*** MATERIAL SUPPLIED

/-- R918, R919: $12 times $34 is $03A8. -/
theorem test_mmc5_product :
    (answers (exec (.mmc5MulLo 0x5205) { prgCart .mmc5 0 with regs.mmc5.mulA := 0x12, regs.mmc5.mulB := 0x34 }) 0xA8
    && answers (exec (.mmc5MulHi 0x5206) { prgCart .mmc5 0 with regs.mmc5.mulA := 0x12, regs.mmc5.mulB := 0x34 }) 0x03)
      = true := by decide
/-- R932: 256KB after reset, `CR $FFFC` returns `PRG_ROM[0x3FFFC]`. -/
theorem test_mmc5_prg_read :
    answers (exec (.mmc5PrgRead 0xFFFC) (prgCart .mmc5 0x3FFFC)) 0x5A = true := by decide
/-- R934: mode 3, `prg_reg[1] = 0`, unlocked: `CW $8005, $11` stores `PRG_RAM[5]`. -/
theorem test_mmc5_prg_write :
    left (exec (.mmc5PrgWrite 0x8005 0x11)
        { prgCart .mmc5 0 with regs.mmc5.prgReg := #v[0, 0, 0, 0, 0], regs.mmc5.ramProtect1 := 2,
                               regs.mmc5.ramProtect2 := 1 })
      (fun t => (t.prgRam.read 5, t.sramDirty)) = some (0x11, true) := by decide
/-- R933: refused after reset. -/
theorem test_mmc5_locked :
    left (exec (.mmc5PrgramWrite 0x6000 0x5A) (prgCart .mmc5 0)) (fun t => (t.prgRam.read 0, t.sramDirty))
      = some (0, false) := by decide
/-- R941: `chr_mode = 3`, `chr_reg[2] = 5`: `PR $0801` returns `CHR_ROM[0x1401]`. -/
theorem test_mmc5_chr :
    answers (exec (.mmc5ChrRead 0x0801)
      { chrCart .mmc5 0x1401 with regs.mmc5.chrMode := 3,
                                  regs.mmc5.chrReg := #v[0, 0, 5, 0, 0, 0, 0, 0, 0, 0, 0, 0] }) 0x5A = true := by
  decide
/-- R921: `CW $5FFF, $01` writes `exram[1023]` and leaves `sram_dirty`. -/
theorem test_mmc5_exram :
    left (exec (.mmc5ExramWrite 0x5FFF 1) { prgCart .mmc5 0 with exram := Memory.zeroed 1024 })
      (fun t => (t.exram.read 1023, t.sramDirty)) = some (1, false) := by decide
/-- R906: `CW $5105, $44` sets VERTICAL; another value leaves the mode. -/
theorem test_mmc5_nt_map :
    (left (exec (.mmc5NtMap 0x5105 0x44) { prgCart .mmc5 0 with mirrorMode := .singleA }) (fun t => t.mirrorMode),
     left (exec (.mmc5NtMap 0x5105 0x45) { prgCart .mmc5 0 with mirrorMode := .singleA }) (fun t => t.mirrorMode))
      = (some .vertical, some .singleA) := by decide
/-- R922: `CW $5015, $03` sets `audio[21]`. -/
theorem test_mmc5_audio :
    left (exec (.mmc5AudioWriteTop 0x5015 3) (prgCart .mmc5 0)) (fun t => regAt t.regs.mmc5.audio 21)
      = some 3 := by decide
/-- R945: a scanline equal to the target raises; above 255 it never matches. -/
theorem test_mmc5_scanline :
    (left (notifyScanline 16 { prgCart .mmc5 0 with regs.mmc5.irqScanline := 16, regs.mmc5.irqEnable := true })
       (fun t => (level t, t.triggers)),
     left (notifyScanline 272 { prgCart .mmc5 0 with regs.mmc5.irqScanline := 16, regs.mmc5.irqEnable := true })
       (fun t => (level t, t.triggers)))
      = (some (true, 1), some (false, 0)) := by decide

/-- R1002: VRC6a `CW $9001, $7F` writes `audio[2]`. -/
theorem test_vrc6a_audio_swapped :
    left (exec (.vrc6aAudio9 0x9001 0x7F) (prgCart .vrc6a 0))
      (fun t => (regAt t.regs.vrc6.audio 2, regAt t.regs.vrc6.audio 1)) = some (0x7F, 0) := by decide
/-- R1005: VRC6 `CW $E003, $21` sets `chr[7]`; on VRC6a $D001 writes `chr[2]`. -/
theorem test_vrc6_chr :
    (left (exec (.vrc6ChrE 0xE003 0x21) (prgCart .vrc6 0)) (fun t => regAt t.regs.vrc6.chr 7),
     left (exec (.vrc6aChrD 0xD001 0x21) (prgCart .vrc6a 0)) (fun t => regAt t.regs.vrc6.chr 2))
      = (some 0x21, some 0x21) := by decide
/-- R1003: `CW $B003, $84` gives HORIZONTAL. -/
theorem test_vrc6_ctrl :
    left (exec (.vrc6Ctrl 0xB003 0x84) (prgCart .vrc6 0)) (fun t => t.mirrorMode) = some .horizontal := by
  decide
/-- R1007: with latch $FD, `CW $F001, $02` loads the counter and acknowledges. -/
theorem test_vrc6_control :
    left (exec (.vrc6IrqControl 0xF001 2) { prgCart .vrc6 0 with regs.vrc6.irq := ⟨0xFD, 0, 0, true⟩ })
      (fun t => t.regs.vrc6.irq) = some ⟨0xFD, 2, 0xFD, false⟩ := by decide
/-- R1008: with `irq_ctrl = 3`, `CW $F002` clears pending and keeps counting. -/
theorem test_vrc6_ack :
    left (exec (.vrc6IrqAck 0xF002 0) { prgCart .vrc6 0 with regs.vrc6.irq := ⟨0xFD, 3, 7, true⟩ })
      (fun t => t.regs.vrc6.irq) = some ⟨0xFD, 3, 7, false⟩ := by decide
/-- R1020: at $FF a scanline call reloads the latch and raises. -/
theorem test_vrc_fires :
    left (notifyScanline 2 { prgCart .vrc6 0 with regs.vrc6.irq := ⟨0xFD, 2, 0xFF, false⟩ })
      (fun t => (t.regs.vrc6.irq, t.triggers)) = some (⟨0xFD, 2, 0xFD, true⟩, 1) := by decide
/-- R1010: `prg16 = 5`: `CR $8000` returns `PRG_ROM[0x14000]`. -/
theorem test_vrc6_prg :
    answers (exec (.vrc6PrgRead 0x8000) { prgCart .vrc6 0x14000 with regs.vrc6.prg16 := 5 }) 0x5A = true := by
  decide
/-- R1011: after reset PRG-RAM reads 0; R1014: a refused write. -/
theorem test_vrc6_ram_off :
    left (exec (.vrc6PrgramWrite 0x6000 1) (prgCart .vrc6 0)) (fun t => (t.prgRam.read 0, t.sramDirty))
      = some (0, false) := by decide
/-- R1013: `chr[0] = 9`: `PW $0001, $44` writes `CHR_RAM[0x0401]`. -/
theorem test_vrc6_chr_write :
    left (exec (.vrc6ChrWrite 1 0x44) { prgCart .vrc6 0 with regs.vrc6.chr := #v[9, 0, 0, 0, 0, 0, 0, 0] })
      (fun t => t.chrRam.read 0x401) = some 0x44 := by decide

/-- R1052: `CW $8010, $43` sets `prg[1] = 3`. -/
theorem test_vrc7_prg1 :
    left (exec (.vrc7Prg1A4 0x8010 0x43) (prgCart .vrc7 0)) (fun t => t.regs.vrc7.prg) = some #v[0, 3, 0] := by
  decide
/-- R1055: `audio_index = $30`: `CW $9030, $1F` sets `audio_data[$30]`. -/
theorem test_vrc7_audio :
    left (exec (.vrc7AudioData 0x9030 0x1F) { prgCart .vrc7 0 with regs.vrc7.audioIndex := 0xF0 })
      (fun t => regAt t.regs.vrc7.audioData 0x30) = some 0x1F := by decide
/-- R1056: `CW $D010, $3F` sets `chr[7]`. -/
theorem test_vrc7_chr :
    left (exec (.vrc7ChrDHiA4 0xD010 0x3F) (prgCart .vrc7 0)) (fun t => regAt t.regs.vrc7.chr 7)
      = some 0x3F := by decide
/-- R1061: `prg[1] = 3`: `CR $A001` returns `PRG_ROM[0x6001]`. -/
theorem test_vrc7_prg_read :
    answers (exec (.vrc7PrgRead 0xA001) { prgCart .vrc7 0x6001 with regs.vrc7.prg := #v[0, 3, 0] }) 0x5A
      = true := by decide
/-- R1064: `chr[4] = 1`: `PW $1000, $55` writes `CHR_RAM[0x0400]`. -/
theorem test_vrc7_chr_write :
    left (exec (.vrc7ChrWrite 0x1000 0x55) { prgCart .vrc7 0 with regs.vrc7.chr := #v[0, 0, 0, 0, 1, 0, 0, 0] })
      (fun t => t.chrRam.read 0x400) = some 0x55 := by decide

/-- R1102, R1103: `CW $C000, $99` then `CR $C000`, at offset $6000. -/
theorem test_fds_ram :
    left (exec (.fdsRamWriteC 0xC000 0x99) (cart .fds (Memory.zeroed 0x2000) (Memory.zeroed 0) 0))
      (fun t => (t.prgRam.read 0x6000, answers (exec (.fdsRamReadC 0xC000) t) 0x99, t.sramDirty))
      = some (0x99, true, true) := by decide
/-- R1110, R1111: $34 then $12 give $1234. -/
theorem test_fds_reload :
    left (exec (.fdsTimerReloadHi 0x4021 0x12) { prgCart .fds 0 with regs.fds.timerReload := 0x0034 })
      (fun t => t.regs.fds.timerReload) = some 0x1234 := by decide
/-- R1112: with `master_io[0]` set, `CW $4022, $02` loads the counter. -/
theorem test_fds_timer_ctrl :
    left (exec (.fdsTimerCtrl 0x4022 2)
        { prgCart .fds 0 with regs.fds.timerReload := 5, regs.fds.masterIo := 1, regs.fds.irqPending := true })
      (fun t => (t.regs.fds.timerCounter, t.regs.fds.timerCtrl, t.regs.fds.irqPending))
      = some (5, 2, true) := by decide
/-- R1113: `CW $4023, $00` stops the timer and clears a pending IRQ. -/
theorem test_fds_master_io :
    left (exec (.fdsMasterIo 0x4023 0)
        { prgCart .fds 0 with regs.fds.timerCtrl := 3, regs.fds.masterIo := 1, regs.fds.irqPending := true })
      (fun t => (t.regs.fds.timerCtrl, t.regs.fds.masterIo, level t)) = some (1, 0, false) := by decide
/-- R1121, R1122: `CW $4041, $FF` then `CR $4041 = $3F`. -/
theorem test_fds_wave :
    left (exec (.fdsWaveWrite 0x4041 0xFF) (prgCart .fds 0))
      (fun t => answers (exec (.fdsWaveRead 0x4041) t) 0x3F) = some true := by decide
/-- R1130: the third tick of a one-shot timer of reload 2 fires and stops it. -/
theorem test_fds_timer :
    left (notifyScanline 0 { prgCart .fds 0 with regs.fds.timerCtrl := 2, regs.fds.masterIo := 1 })
      (fun t => (level t, t.triggers, t.regs.fds.timerCtrl)) = some (true, 1, 0) := by decide
/-- R1117 to R1120: the status and constant reads. -/
theorem test_fds_reads :
    ([exec (.fdsDiskStatus 0x4030), exec (.fdsReadData 0x4031), exec (.fdsDriveStatus 0x4032),
      exec (.fdsExtIn 0x4033)].map fun r => left (r (prgCart .fds 0)) State.answer)
      = [some (.byte 0x00), some (.byte 0x00), some (.byte 0x07), some (.byte 0x80)] := by decide

/-! ## The machine around the instructions -/

/-- R405, R222: below $4020 and on an unmapped address a read returns 0. -/
theorem test_unmapped_reads :
    (answers (serveBus (.cpuRead 0x401F) (prgCart .fds 0)) 0 &&
      answers (serveBus (.cpuRead 0x5104) (prgCart .mmc5 0)) 0) = true := by decide
/-- R403: mapper 2 with 128KB and no CHR-ROM gives UXROM with 8KB of CHR-RAM. -/
theorem test_construct :
    left (step { State.reset with
        requests := [.construct { leastMetadata .uxrom with prgRom := Memory.zeroed 0x20000 }] })
      (fun t => (t.answer, t.image.kind, t.chrRam, t.regs.uxrom.prgBank))
      = some (.cartridge, .uxrom, Memory.zeroed 8192, 0) := by decide
/-- R402, R1201: mapper 6 is unsupported; an empty image is reported first. -/
theorem test_construct_fails :
    ([(6, 1), (6, 0)].map fun p =>
      left (construct { leastMetadata .nrom with mapperNumber := BitVec.ofNat 16 p.1,
                                                 prgRom := Memory.zeroed p.2 } State.reset)
        (fun t => (t.answer, t.present)))
      = [some (.failed .unsupported, false), some (.failed .invalidImage, false)] := by decide
/-- R415, R1300, W8: reset clears the bank register and keeps PRG-RAM. -/
theorem test_reset :
    left (resetCartridge { prgCart .uxrom 0 with regs.uxrom.prgBank := 5, prgRam := oneByte 0x2000 0 0x77 })
      (fun t => (t.regs.uxrom.prgBank, t.prgRam.read 0)) = some (0, 0x77) := by decide
/-- The first step after reset runs a table word placed for it (log entry 12). -/
theorem test_placed_word :
    left (step (State.reset.withFetchWord 32 0x06038000)) (fun t => t.regs.uxrom.prgBank) = some 3 := by
  decide
/-- An untagged word of the table: MMC5.EXRAM_MODE, match $5104 (log entry 11). -/
theorem test_placed_untagged_word : decodeTableWord 16 0x5104 = some (.mmc5ExramMode 0x5104 0) := by decide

******

▶ **WHAT NEEDS TO BE DONE**
Copy out the lines above exactly, beginning at the one that contains "(answers (serveBus (.cpuRead" and ending at the one that contains "keeps PRG-RAM. -/".

▶ **EXERCISE ANSWER**
    (answers (serveBus (.cpuRead 0x401F) (prgCart .fds 0)) 0 &&
      answers (serveBus (.cpuRead 0x5104) (prgCart .mmc5 0)) 0) = true := by decide
/-- R403: mapper 2 with 128KB and no CHR-ROM gives UXROM with 8KB of CHR-RAM. -/
theorem test_construct :
    left (step { State.reset with
        requests := [.construct { leastMetadata .uxrom with prgRom := Memory.zeroed 0x20000 }] })
      (fun t => (t.answer, t.image.kind, t.chrRam, t.regs.uxrom.prgBank))
      = some (.cartridge, .uxrom, Memory.zeroed 8192, 0) := by decide
/-- R402, R1201: mapper 6 is unsupported; an empty image is reported first. -/
theorem test_construct_fails :
    ([(6, 1), (6, 0)].map fun p =>
      left (construct { leastMetadata .nrom with mapperNumber := BitVec.ofNat 16 p.1,
                                                 prgRom := Memory.zeroed p.2 } State.reset)
        (fun t => (t.answer, t.present)))
      = [some (.failed .unsupported, false), some (.failed .invalidImage, false)] := by decide
/-- R415, R1300, W8: reset clears the bank register and keeps PRG-RAM. -/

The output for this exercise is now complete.